The main contributions of this study are as follows:

  • Benefits from RESs and FC-based ESSs using an adaptive coordination control strategy are obtained.

  • The proposed adaptive coordination control method controls the value of Kn and consequently the power extracted from RESs to be used with FC-based ESSs.

  • The GWO algorithm is used with the proposed adaptive coordination control method to adjust the PI controller gains of fraction factor Kn with different loading conditions and uncertainties of RESs powers.

  • The advantages of the proposed coordination strategy are proved and established over existing studies that are based on the constant value of Kn.

  • A comparison between the proposed method and the existing methods is presented.

  • The effectiveness and robustness of the proposed method are proved using different loading conditions and uncertainties of RESs/loads power.

  • The frequency fluctuation is stabilized successfully by the newly proposed control method.
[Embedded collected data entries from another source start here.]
-- ==== Sys2Proof/Laws/Relay.lean ====
section
/-! SUPPORT. What the relay block's operations can change: queues, transmitters, drop counts, waiting sends, and the effects asked for. -/

namespace Sys2Proof.Machine

/-- A port record after an operation of the relay block: the link record of R6 but for the transmitter and
the drop counts stands. -/
def QueueOnly (lp lp' : LinkPort) : Prop :=
  lp' = { lp with tx := lp'.tx, drops := lp'.drops, queues := lp'.queues, defPower := lp'.defPower
                  defService := lp'.defService, turn := lp'.turn, quantumAdded := lp'.quantumAdded }

/-- An event after operations of the relay block: every other block stands, and effects are only
appended. -/
structure RelayOnly (e e' : Ev) : Prop where
  blocks : e'.toBlocks = { e.toBlocks with port1 := e'.port1, port2 := e'.port2, relay := e'.relay
                                           origCount := e'.origCount }
  asks : e'.asks = e.asks
  port1 : QueueOnly e.port1 e'.port1
  port2 : QueueOnly e.port2 e'.port2
  effects : ∃ xs, e'.effects = e.effects ++ xs

theorem QueueOnly.refl (lp : LinkPort) : QueueOnly lp lp := rfl

theorem QueueOnly.trans {a b c : LinkPort} (h1 : QueueOnly a b) (h2 : QueueOnly b c) : QueueOnly a c := by
  unfold QueueOnly at *
  rw [h2, h1]

theorem RelayOnly.refl (e : Ev) : RelayOnly e e :=
  ⟨rfl, rfl, .refl _, .refl _, ⟨[], by simp⟩⟩

theorem RelayOnly.trans {a b c : Ev} (h1 : RelayOnly a b) (h2 : RelayOnly b c) : RelayOnly a c := by
  refine ⟨?_, h2.asks.trans h1.asks, h1.port1.trans h2.port1, h1.port2.trans h2.port2, ?_⟩
  · rw [h2.blocks, h1.blocks]
  · obtain ⟨xs, hx⟩ := h1.effects
    obtain ⟨ys, hy⟩ := h2.effects
    exact ⟨xs ++ ys, by rw [hy, hx, List.append_assoc]⟩

/-! ## Fields that stand -/

section
variable {e e' : Ev} (h : RelayOnly e e')
include h

theorem RelayOnly.tick : e'.tick = e.tick := by rw [h.blocks]
theorem RelayOnly.profile : e'.profile = e.profile := by rw [h.blocks]
theorem RelayOnly.consist : e'.consist = e.consist := by rw [h.blocks]
theorem RelayOnly.motion : e'.motion = e.motion := by rw [h.blocks]
theorem RelayOnly.doors : e'.doors = e.doors := by rw [h.blocks]
theorem RelayOnly.summary : e'.summary = e.summary := by rw [h.blocks]
theorem RelayOnly.converter : e'.converter = e.converter := by rw [h.blocks]
theorem RelayOnly.demand : e'.demand = e.demand := by rw [h.blocks]
theorem RelayOnly.monitor : e'.monitor = e.monitor := by rw [h.blocks]
theorem RelayOnly.alloc : e'.alloc = e.alloc := by rw [h.blocks]
theorem RelayOnly.heater : e'.heater = e.heater := by rw [h.blocks]

/-- The link state of each port stands. -/
theorem RelayOnly.state (p : Port) : (e'.port p).state = (e.port p).state := by
  cases p
  · exact (congrArg LinkPort.state h.port1).trans rfl
  · exact (congrArg LinkPort.state h.port2).trans rfl

theorem RelayOnly.isUp (p : Port) : e'.isUp p = e.isUp p := by
  simp only [Blocks.isUp, h.state p]

end

/-! ## Steps that keep to it -/

/-- Replacing a port record by one with only queue items changed. -/
theorem RelayOnly.setPort (e : Ev) (p : Port) (lp : LinkPort) (h : QueueOnly (e.port p) lp) :
    RelayOnly e (e.setPort p lp) := by
  cases p
  · exact ⟨rfl, rfl, h, .refl _, ⟨[], by simp [Ev.setPort]⟩⟩
  · exact ⟨rfl, rfl, .refl _, h, ⟨[], by simp [Ev.setPort]⟩⟩

theorem RelayOnly.emit (e : Ev) (x : Effect) : RelayOnly e (e.emit x) :=
  ⟨rfl, rfl, .refl _, .refl _, ⟨[x], rfl⟩⟩

theorem RelayOnly.notice (e : Ev) (k : Notice) (d1 d2 : Word) : RelayOnly e (e.notice k d1 d2) :=
  .emit e _

theorem RelayOnly.offer (e : Ev) (p : Nat) (t : Telegram) : RelayOnly e (e.offer p t) := .emit e _

theorem RelayOnly.complete (e : Ev) (n : Option (Fin 16)) (d1 d2 d3 : Word) :
    RelayOnly e (e.complete n d1 d2 d3) := by
  cases n
  · exact .refl e
  · exact .emit e _

theorem RelayOnly.setRelay (e : Ev) (r : Relay) : RelayOnly e (e.setRelay r) :=
  ⟨rfl, rfl, .refl _, .refl _, ⟨[], by simp⟩⟩

/-! ## The operations -/

theorem Ev.drop_frame (e : Ev) (p : Port) (c : Cls) : RelayOnly e (e.drop p c) :=
  .setPort e p ((e.port p).addDrop c) rfl

theorem Ev.settleCopy_frame (e : Ev) (o : Option Nat) (b : Bool) : RelayOnly e (e.settleCopy o b) := by
  unfold Ev.settleCopy
  split
  · exact .refl e
  · split
    · exact .refl e
    · dsimp only
      split
      · exact (RelayOnly.setRelay e _).trans (.complete _ _ _ _ _)
      · exact .setRelay e _

theorem Ev.loseCopy_frame (e : Ev) (p : Port) (q : QTel) : RelayOnly e (e.loseCopy p q) := by
  unfold Ev.loseCopy
  dsimp only
  split
  · exact ((Ev.drop_frame e p _).trans (.notice _ _ _ _)).trans (Ev.settleCopy_frame _ _ _)
  · exact (Ev.drop_frame e p _).trans (Ev.settleCopy_frame _ _ _)

theorem Ev.loseUnsent_frame (e : Ev) (p : Port) (c : Cls) (t : Telegram) :
    RelayOnly e (e.loseUnsent p c t) := by
  unfold Ev.loseUnsent
  dsimp only
  split
  · exact (Ev.drop_frame e p c).trans (.notice _ _ _ _)
  · exact Ev.drop_frame e p c

theorem Ev.refuseCopy_frame (e : Ev) (p : Port) (c : Cls) (t : Telegram) :
    RelayOnly e (e.refuseCopy p c t) := by
  unfold Ev.refuseCopy
  dsimp only
  split
  · exact (Ev.drop_frame e p c).trans (.notice _ _ _ _)
  · exact Ev.drop_frame e p c

theorem Ev.loseAll_frame (p : Port) (qs : List QTel) (e : Ev) : RelayOnly e (e.loseAll p qs) := by
  induction qs generalizing e with
  | nil => exact .refl e
  | cons q qs ih => exact (Ev.loseCopy_frame e p q).trans (ih _)

theorem Ev.disposeTraffic_frame (e : Ev) (p : Port) : RelayOnly e (e.disposeTraffic p) :=
  (RelayOnly.setPort e p (e.port p).emptied rfl).trans (Ev.loseAll_frame p _ _)

theorem LinkPort.takeHead_queueOnly (lp : LinkPort) (q : QTel) (rest : List QTel) :
    QueueOnly lp (lp.takeHead q rest) := by
  cases rest <;> cases h : lp.turn <;>
    simp [LinkPort.takeHead, LinkPort.setQueue, LinkPort.setDeficit, LinkPort.passTurn, QueueOnly, h]

theorem LinkPort.addQuantum_queueOnly (f : Profile) (lp : LinkPort) : QueueOnly lp (lp.addQuantum f) := by
  unfold LinkPort.addQuantum
  split
  · exact .refl lp
  · cases h : lp.turn <;> simp [LinkPort.setDeficit, QueueOnly]

theorem LinkPort.roundRobin_queueOnly (f : Profile) (n : Nat) (lp : LinkPort) :
    QueueOnly lp (lp.roundRobin f n) := by
  induction n generalizing lp with
  | zero => exact .refl lp
  | succ n ih =>
    unfold LinkPort.roundRobin
    split
    · exact QueueOnly.trans (b := lp.passTurn) rfl (ih _)
    · dsimp only
      split
      · exact (LinkPort.addQuantum_queueOnly f lp).trans (LinkPort.takeHead_queueOnly _ _ _)
      · exact (LinkPort.addQuantum_queueOnly f lp).trans
          (QueueOnly.trans (b := (lp.addQuantum f).passTurn) rfl (ih _))

theorem LinkPort.schedule_queueOnly (f : Profile) (lp : LinkPort) : QueueOnly lp (lp.schedule f) := by
  unfold LinkPort.schedule
  split
  · rfl
  · split
    · rfl
    · split
      · exact .refl lp
      · exact LinkPort.roundRobin_queueOnly f _ lp

theorem Ev.kick_frame (e : Ev) (p : Port) : RelayOnly e (e.kick p) := by
  unfold Ev.kick
  split
  · exact .setPort e p _ (LinkPort.schedule_queueOnly _ _)
  · exact .refl e

theorem Ev.enqueue_frame (e : Ev) (p : Port) (q : QTel) : RelayOnly e (e.enqueue p q) :=
  (RelayOnly.setPort e p ((e.port p).setQueue q.cls ((e.port p).queue q.cls ++ [q])) rfl).trans (Ev.kick_frame _ p)

theorem Ev.loseCopies_frame (c : Cls) (xs : List Copy) (e : Ev) : RelayOnly e (e.loseCopies c xs) := by
  induction xs generalizing e with
  | nil => exact .refl e
  | cons x xs ih => exact (Ev.loseUnsent_frame e _ c _).trans (ih _)

theorem Ev.refuseCopies_frame (c : Cls) (xs : List Copy) (e : Ev) : RelayOnly e (e.refuseCopies c xs) := by
  induction xs generalizing e with
  | nil => exact .refl e
  | cons x xs ih => exact (Ev.refuseCopy_frame e _ c _).trans (ih _)

theorem Ev.enqueueCopies_frame (c : Cls) (o : Option Nat) (xs : List Copy) (e : Ev) :
    RelayOnly e (e.enqueueCopies c o xs) := by
  induction xs generalizing e with
  | nil => exact .refl e
  | cons x xs ih => exact (Ev.enqueue_frame e _ _).trans (ih _)

theorem Ev.placeCopies_frame (e : Ev) (c : Cls) (o : Option Nat) (xs : List Copy) :
    RelayOnly e (e.placeCopies c o xs).1 := by
  unfold Ev.placeCopies
  dsimp only
  split
  · exact Ev.loseCopies_frame c _ e
  · split
    · exact (Ev.loseCopies_frame c _ e).trans (Ev.enqueueCopies_frame c o _ _)
    · exact (Ev.loseCopies_frame c _ e).trans (Ev.refuseCopies_frame c _ _)

/-- The counter of originations is the model's own. -/
theorem RelayOnly.count (e : Ev) (n : Nat) : RelayOnly e { e with origCount := n } :=
  ⟨rfl, rfl, .refl _, .refl _, ⟨[], by simp⟩⟩

theorem Ev.originate_frame (e : Ev) (o : Outgoing) (origin : Option Nat) :
    RelayOnly e (e.originate o origin).1 := by
  unfold Ev.originate
  split
  · exact .refl e
  · exact (RelayOnly.count e _).trans (Ev.placeCopies_frame _ _ _ _)

theorem Ev.offerLocal_frame (e : Ev) (t : Option Telegram) : RelayOnly e (e.offerLocal t) := by
  cases t
  · exact .refl e
  · exact .offer e _ _

theorem Ev.sendNeighbour_frame (e : Ev) (p : Port) (o : Outgoing) (origin : Option Nat) :
    RelayOnly e (e.sendNeighbour p o origin).1 :=
  (RelayOnly.count e _).trans (Ev.placeCopies_frame _ _ _ _)

theorem Ev.sendFamily_frame (e : Ev) (p : Port) (k : Kind) (payload : List Byte) :
    RelayOnly e (e.sendFamily p k payload) := Ev.sendNeighbour_frame e p _ _

theorem Ev.forward_frame (e : Ev) (p : Port) (c : Cls) (t : Telegram) : RelayOnly e (e.forward p c t) := by
  unfold Ev.forward
  split
  · exact Ev.drop_frame e p c
  · exact Ev.placeCopies_frame _ _ _ _

end Sys2Proof.Machine
end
3 Hybrid generation system (HGS) model

The studied HGS is presented in Fig. 1. This shows different types of energy sources: wind generators (WGs), a photovoltaic (PV) system, an aqua electrolyzer (AE), fuel cells (FCs), a diesel generator (DG), electric vehicles (EVs), BESS, and a flywheel energy storage system (FESS) [38]. All these components are represented by transfer function (TF) models, where the values of the gain (K) and time constant (T) are listed in Table 3. The LFC-PID controller is designed using the mMSA, as discussed in [7].

Fig. 1
figure 1

The studied HGS with the proposed coordination control strategy

Table 3 Nominal parameters of the studied HGS

3.1 Wind generator

The studied wind generation system consists of three wind turbines, and the power produced by each is PWG. The well-known equation describing the mechanical power of a wind generator (Pm) is presented in (1), where Cp is the coefficient of performance and is related to β (blade pitch angle) and λ (tip speed ratio), ρ is air density, A is turbine swept area, and vwind is wind speed [38].
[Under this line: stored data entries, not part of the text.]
-- ==== Sys2Proof/Laws/Frame.lean ====
section
/-! SUPPORT. Frames of the blocks: what the events of the train leave unchanged in the car (profile, motion, sides, converter, tick) and in the consist record. -/

namespace Sys2Proof.Machine

/-- The items of the car that neither the train nor the lines change (R107 for the sides). -/
structure BodyKept (e e' : Ev) : Prop where
  tick : e'.tick = e.tick
  profile : e'.profile = e.profile
  motion : e'.motion = e.motion
  left : e'.doors.left = e.doors.left
  right : e'.doors.right = e.doors.right
  converter : e'.converter = e.converter

/-- An operation that keeps the link records of both ports as well. -/
structure CarKept (e e' : Ev) : Prop extends BodyKept e e' where
  port1 : QueueOnly e.port1 e'.port1
  port2 : QueueOnly e.port2 e'.port2

/-- An operation that keeps the consist record as well. -/
structure TrainKept (e e' : Ev) : Prop extends CarKept e e' where
  consist : e'.consist = e.consist

/-- An operation of a port that keeps the consist record. -/
structure PortKept (e e' : Ev) : Prop extends BodyKept e e' where
  consist : e'.consist = e.consist

theorem BodyKept.refl (e : Ev) : BodyKept e e := ⟨rfl, rfl, rfl, rfl, rfl, rfl⟩

theorem BodyKept.trans {a b c : Ev} (h1 : BodyKept a b) (h2 : BodyKept b c) : BodyKept a c :=
  ⟨h2.tick.trans h1.tick, h2.profile.trans h1.profile, h2.motion.trans h1.motion, h2.left.trans h1.left,
   h2.right.trans h1.right, h2.converter.trans h1.converter⟩

theorem CarKept.refl (e : Ev) : CarKept e e := ⟨.refl e, .refl _, .refl _⟩

theorem CarKept.trans {a b c : Ev} (h1 : CarKept a b) (h2 : CarKept b c) : CarKept a c :=
  ⟨h1.toBodyKept.trans h2.toBodyKept, h1.port1.trans h2.port1, h1.port2.trans h2.port2⟩

theorem TrainKept.refl (e : Ev) : TrainKept e e := ⟨.refl e, rfl⟩

theorem TrainKept.trans {a b c : Ev} (h1 : TrainKept a b) (h2 : TrainKept b c) : TrainKept a c :=
  ⟨h1.toCarKept.trans h2.toCarKept, h2.consist.trans h1.consist⟩

theorem PortKept.refl (e : Ev) : PortKept e e := ⟨.refl e, rfl⟩

theorem PortKept.trans {a b c : Ev} (h1 : PortKept a b) (h2 : PortKept b c) : PortKept a c :=
  ⟨h1.toBodyKept.trans h2.toBodyKept, h2.consist.trans h1.consist⟩

theorem TrainKept.toPort {e e' : Ev} (h : TrainKept e e') : PortKept e e' := ⟨h.toBodyKept, h.consist⟩

/-- The link state of each port stands. -/
theorem CarKept.state {e e' : Ev} (h : CarKept e e') (p : Port) : (e'.port p).state = (e.port p).state := by
  cases p
  · exact (congrArg LinkPort.state h.port1).trans rfl
  · exact (congrArg LinkPort.state h.port2).trans rfl

theorem CarKept.isUp {e e' : Ev} (h : CarKept e e') (p : Port) : e'.isUp p = e.isUp p := by
  simp only [Blocks.isUp, h.state p]

/-- Operations of the relay block keep the car and the consist record. -/
theorem RelayOnly.kept {e e' : Ev} (h : RelayOnly e e') : TrainKept e e' :=
  ⟨⟨⟨h.tick, h.profile, h.motion, congrArg Doors.left h.doors, congrArg Doors.right h.doors, h.converter⟩,
    h.port1, h.port2⟩, h.consist⟩

/-! ## Single updates -/

theorem TrainKept.ask (e : Ev) (p : PageId) : TrainKept e (e.ask p) := ⟨⟨⟨rfl, rfl, rfl, rfl, rfl, rfl⟩, rfl, rfl⟩, rfl⟩
theorem TrainKept.publishNow (e : Ev) (p : PageId) : TrainKept e (e.publishNow p) :=
  ⟨⟨⟨rfl, rfl, rfl, rfl, rfl, rfl⟩, rfl, rfl⟩, rfl⟩
theorem TrainKept.setSummary (e : Ev) (j : Judgement) : TrainKept e (e.setSummary j) :=
  ⟨⟨⟨rfl, rfl, rfl, rfl, rfl, rfl⟩, rfl, rfl⟩, rfl⟩
theorem TrainKept.setAlloc (e : Ev) (a : Alloc) : TrainKept e (e.setAlloc a) :=
  ⟨⟨⟨rfl, rfl, rfl, rfl, rfl, rfl⟩, rfl, rfl⟩, rfl⟩
theorem TrainKept.setHeater (e : Ev) (h : Heater) : TrainKept e (e.setHeater h) :=
  ⟨⟨⟨rfl, rfl, rfl, rfl, rfl, rfl⟩, rfl, rfl⟩, rfl⟩
theorem TrainKept.setMonitor (e : Ev) (m : Monitor) : TrainKept e (e.setMonitor m) :=
  ⟨⟨⟨rfl, rfl, rfl, rfl, rfl, rfl⟩, rfl, rfl⟩, rfl⟩
theorem TrainKept.setDemand (e : Ev) (d : Demand) : TrainKept e (e.setDemand d) :=
  ⟨⟨⟨rfl, rfl, rfl, rfl, rfl, rfl⟩, rfl, rfl⟩, rfl⟩
theorem TrainKept.notice (e : Ev) (k : Notice) (d1 d2 : Word) : TrainKept e (e.notice k d1 d2) :=
  (RelayOnly.notice e k d1 d2).kept
theorem TrainKept.complete (e : Ev) (n : Option (Fin 16)) (d1 d2 d3 : Word) :
    TrainKept e (e.complete n d1 d2 d3) := (RelayOnly.complete e n d1 d2 d3).kept
theorem TrainKept.latch (e : Ev) (b : Bool) : TrainKept e (e.setDoors { e.doors with latch := b }) :=
  ⟨⟨⟨rfl, rfl, rfl, rfl, rfl, rfl⟩, rfl, rfl⟩, rfl⟩
theorem CarKept.setConsist (e : Ev) (c : Consist) : CarKept e (e.setConsist c) :=
  ⟨⟨rfl, rfl, rfl, rfl, rfl, rfl⟩, rfl, rfl⟩
theorem PortKept.setPort (e : Ev) (p : Port) (lp : LinkPort) : PortKept e (e.setPort p lp) := by
  cases p <;> exact ⟨⟨rfl, rfl, rfl, rfl, rfl, rfl⟩, rfl⟩
theorem BodyKept.setPort (e : Ev) (p : Port) (lp : LinkPort) : BodyKept e (e.setPort p lp) :=
  (PortKept.setPort e p lp).toBodyKept

/-! ## Doors settled, refusal latch -/

theorem Ev.doorsSettled_kept (e : Ev) (b : Blocks) : TrainKept e (e.doorsSettled b) := by
  unfold Ev.doorsSettled
  dsimp only
  split <;> split
  · exact .refl e
  · exact .setDemand e _
  · exact .ask e _
  · exact (TrainKept.ask e _).trans (.setDemand _ _)

theorem Ev.clearRefusal_kept (e : Ev) : TrainKept e e.clearRefusal :=
  (TrainKept.latch e false).trans (Ev.doorsSettled_kept _ _)

/-! ## Heater output, summary, allocation, monitor -/

theorem Ev.takeGrant_kept (e : Ev) (b : List Byte) : TrainKept e (e.takeGrant b) := by
  unfold Ev.takeGrant
  split
  · split
    · exact (TrainKept.setHeater e _).trans (.ask _ _)
    · exact .setHeater e _
  · exact .setHeater e _

theorem Ev.dropGrant_kept (e : Ev) : TrainKept e e.dropGrant := (TrainKept.setHeater e _).trans (.ask _ _)

theorem Ev.judge_kept (e : Ev) (t : Total) : TrainKept e (e.judge t) :=
  ((TrainKept.setSummary e _).trans (.latch _ _)).trans (.publishNow _ _)

theorem Ev.resetJudgement_kept (e : Ev) : TrainKept e e.resetJudgement :=
  (TrainKept.setSummary e _).trans (.publishNow _ _)

theorem Ev.originate_kept (e : Ev) (o : Outgoing) (i : Option Nat) : TrainKept e (e.originate o i).1 :=
  (Ev.originate_frame e o i).kept

theorem Ev.offerLocal_kept (e : Ev) (t : Option Telegram) : TrainKept e (e.offerLocal t) :=
  (Ev.offerLocal_frame e t).kept

theorem Ev.sendTotal_kept (e : Ev) (t : Total) : TrainKept e (e.sendTotal t) := by
  unfold Ev.sendTotal
  dsimp only
  split
  · exact ((Ev.originate_kept e _ _).trans (Ev.judge_kept _ _)).trans (Ev.offerLocal_kept _ _)
  · split
    · exact (Ev.originate_kept e _ _).trans (Ev.clearRefusal_kept _)
    · exact Ev.originate_kept e _ _

theorem Ev.summaryBeacon_kept (e : Ev) (n : Word) : TrainKept e (e.summaryBeacon n) := by
  unfold Ev.summaryBeacon
  split
  · exact Ev.sendTotal_kept e _
  · exact .refl e

theorem Ev.takeSummary_kept (e : Ev) (t : Telegram) : TrainKept e (e.takeSummary t) := by
  unfold Ev.takeSummary Ev.judgeArrival
  split
  · split
    · exact .setSummary e _
    · split
      · exact Ev.judge_kept e _
      · exact .setSummary e _
  · split
    · exact .refl e
    · exact Ev.sendTotal_kept e _

theorem Ev.ownDemand_kept (e : Ev) (n : Word) : TrainKept e (e.ownDemand n) := by
  unfold Ev.ownDemand
  split
  · exact .setAlloc e _
  · exact .refl e

theorem Ev.demandBeacon_kept (e : Ev) (n : Word) : TrainKept e (e.demandBeacon n) := by
  unfold Ev.demandBeacon
  split
  · exact Ev.originate_kept e _ _
  · exact .refl e

theorem Ev.takeDemand_kept (e : Ev) (t : Telegram) : TrainKept e (e.takeDemand t) := by
  unfold Ev.takeDemand
  split
  · split <;> exact .setAlloc e _
  · exact .setAlloc e _

theorem Ev.takeLocalGrant_kept (e : Ev) (t : Option Telegram) : TrainKept e (e.takeLocalGrant t) := by
  cases t with
  | none => exact .refl e
  | some x => exact (Ev.takeGrant_kept e x.payload).trans (Ev.offerLocal_kept _ (some x))

theorem Ev.allocBeacon_kept (e : Ev) (n : Word) : TrainKept e (e.allocBeacon n) := by
  unfold Ev.allocBeacon
  split
  · unfold Ev.allocPeriod
    dsimp only
    split
    · exact ((((((TrainKept.setAlloc e _).trans (.setAlloc _ _)).trans (Ev.originate_kept _ _ _)).trans
        (.setAlloc _ _)).trans (Ev.takeLocalGrant_kept _ _)).trans (.ask _ _))
    · exact ((TrainKept.setAlloc e _).trans (.setAlloc _ _)).trans (.ask _ _)
  · exact .refl e

theorem Ev.monitorBeacon_kept (e : Ev) : TrainKept e e.monitorBeacon := by
  unfold Ev.monitorBeacon
  split
  · exact .setMonitor e _
  · exact .refl e

/-! ## Consist block -/

theorem Ev.sendFamily_kept (e : Ev) (p : Port) (k : Kind) (b : List Byte) : TrainKept e (e.sendFamily p k b) :=
  (Ev.sendFamily_frame e p k b).kept

theorem Ev.noteInstalled_kept (e : Ev) : TrainKept e e.noteInstalled := by
  unfold Ev.noteInstalled
  split
  · exact .notice e _ _ _
  · exact .refl e

theorem Ev.noteLost_kept (e : Ev) (w : LossReason) (t : LiveTable) : TrainKept e (e.noteLost w t) :=
  .notice e _ _ _

theorem Ev.installLead_car (e : Ev) (cab : Port) (xs : List SweepEntry) : CarKept e (e.installLead cab xs) := by
  unfold Ev.installLead
  exact (((CarKept.setConsist e _).trans (Ev.dropGrant_kept _).toCarKept).trans
    (TrainKept.setAlloc _ _).toCarKept).trans (Ev.resetJudgement_kept _).toCarKept

theorem Ev.endCarry_car (e : Ev) : CarKept e e.endCarry := .setConsist e _

theorem Ev.loseTable_car (e : Ev) (w : LossReason) (t : LiveTable) : CarKept e (e.loseTable w t) := by
  unfold Ev.loseTable
  exact (((CarKept.setConsist e _).trans (Ev.dropGrant_kept _).toCarKept).trans
    (TrainKept.publishNow _ _).toCarKept).trans (Ev.noteLost_kept _ _ _).toCarKept

theorem Ev.leaveLead_car (e : Ev) : CarKept e e.leaveLead := by
  unfold Ev.leaveLead
  exact ((((CarKept.setConsist e _).trans (Ev.dropGrant_kept _).toCarKept).trans
    (TrainKept.setAlloc _ _).toCarKept).trans (Ev.resetJudgement_kept _).toCarKept).trans
    (TrainKept.publishNow _ _).toCarKept

theorem Ev.ownBeacon_kept (e : Ev) (n : Word) : TrainKept e (e.ownBeacon n) :=
  (((Ev.summaryBeacon_kept e n).trans (Ev.ownDemand_kept _ n)).trans (Ev.allocBeacon_kept _ n)).trans
    (Ev.monitorBeacon_kept _)

theorem Ev.sendBeacon_car (e : Ev) : CarKept e e.sendBeacon := by
  unfold Ev.sendBeacon
  exact (((CarKept.setConsist e _).trans (Ev.originate_kept _ _ _).toCarKept).trans
    (Ev.ownBeacon_kept _ _).toCarKept).trans (Ev.offerLocal_kept _ _).toCarKept

/-- The consist record after a beacon: its number, flag and nothing else. -/
theorem Ev.sendBeacon_consist (e : Ev) : e.sendBeacon.consist =
    { e.consist with beaconNo := nextBeacon e.consist.beaconNo
                     lastStationary := decide (e.motion.state = .stopped) } := by
  unfold Ev.sendBeacon
  exact (Ev.offerLocal_kept _ _).consist.trans ((Ev.ownBeacon_kept _ _).consist.trans
    (Ev.originate_kept _ _ _).consist)

theorem Ev.startBeacons_car (e : Ev) : CarKept e e.startBeacons :=
  (CarKept.setConsist e _).trans (Ev.sendBeacon_car _)

theorem Ev.endSweep_car (e : Ev) (o : SweepOutcome) : CarKept e (e.endSweep o) :=
  (CarKept.setConsist e _).trans (TrainKept.complete _ _ _ _ _).toCarKept

theorem Ev.formAlone_car (e : Ev) (cab : Port) : CarKept e (e.formAlone cab) := by
  unfold Ev.formAlone
  exact ((((Ev.installLead_car e _ _).trans (Ev.endSweep_car _ _)).trans
    (Ev.noteInstalled_kept _).toCarKept).trans (TrainKept.publishNow _ _).toCarKept).trans
    (Ev.startBeacons_car _)

theorem Ev.beginAttempt_car (e : Ev) (cab : Port) (k : Nat) : CarKept e (e.beginAttempt cab k) := by
  unfold Ev.beginAttempt
  dsimp only
  split
  · exact ((CarKept.setConsist e _).trans (CarKept.setConsist _ _)).trans
      (Ev.sendFamily_kept _ _ _ _).toCarKept
  · exact (CarKept.setConsist e _).trans (Ev.formAlone_car _ _)

theorem Ev.failSweep_car (e : Ev) (cab : Port) (w : FailReason) (pos : Nat) :
    CarKept e (e.failSweep cab w pos) := by
  unfold Ev.failSweep
  exact ((((((Ev.sendFamily_kept e _ _ _).toCarKept.trans (Ev.installLead_car _ _ _)).trans
    (Ev.endSweep_car _ _)).trans (TrainKept.notice _ _ _ _).toCarKept).trans
    (Ev.noteInstalled_kept _).toCarKept).trans (TrainKept.publishNow _ _).toCarKept).trans
    (Ev.startBeacons_car _)

theorem Ev.retryOrFail_car (e : Ev) (cab : Port) (k : Nat) (w : FailReason) (pos : Nat) :
    CarKept e (e.retryOrFail cab k w pos) := by
  unfold Ev.retryOrFail
  split
  · exact Ev.beginAttempt_car e cab _
  · exact Ev.failSweep_car e cab w pos

theorem Ev.askResweep_car (e : Ev) : CarKept e e.askResweep := by
  unfold Ev.askResweep
  split
  · exact .setConsist e _
  all_goals exact .refl e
$$P_{m} = 0.5C_{P} \left( {\lambda ,\beta } \right)\rho Av_{wind}^{3}$$
(1)

The nonlinearities and uncertainties are considered to be the main features of the wind generator system, e.g., the pitch control system. The wind generator system is represented by the TF model as in (2), where \(K_{WG}\) and \(T_{WG}\) represent the gain and time constant, respectively, and \(P_{m}\) and \(P_{WG}\) stand for the input and output power of the wind generator system, respectively.

$$TF_{WG} \left( s \right) = \frac{{K_{WG} }}{{1 + sT_{WG} }} = \frac{{\Delta P_{WG} }}{{\Delta P_{m} }}$$
(2)

3.2 Photovoltaic model

A PV system is based on converting the sun’s radiation into electricity, and the PV power (PPV) can be calculated by (3), where \({A}_{PV}\) is the PV array area, \(\phi\) is the solar radiation,\(\eta\) is the PV cell conversion efficiency. The TF of the PV system is defined in (4) [38], where \({K}_{PV}\) is the gain and \({T}_{PV}\) is the time constant of the PV system, while \(\Delta \phi\) and \(\Delta P_{PV}\) are the input and output of the PV system, respectively.

$$P_{PV} = A_{PV} \left[ {1 - 0.005\left( {T_{a} + 25} \right)} \right]$$
(3)
$$TF_{PV} \left( s \right) = \frac{{K_{PV} }}{{1 + sT_{PV} }} = \frac{{\Delta P_{PV} }}{\Delta \phi }$$
(4)

3.3 Aqua electrolyzer (AE)

The power generated by the PV and wind generation systems is used by an AE to generate hydrogen, while the generated hydrogen can be injected into an FC-based ESS to produce power. The TF of the AE is specified in (5) [38], where \(K_{AE}\) and \(T_{AE}\) are its gain and time constant, respectively. The term \(\left[ {\left( {1 - K\_n } \right) \times P\_RESs} \right]\) represents the input of the AE and \(P_{AE}\) is its output.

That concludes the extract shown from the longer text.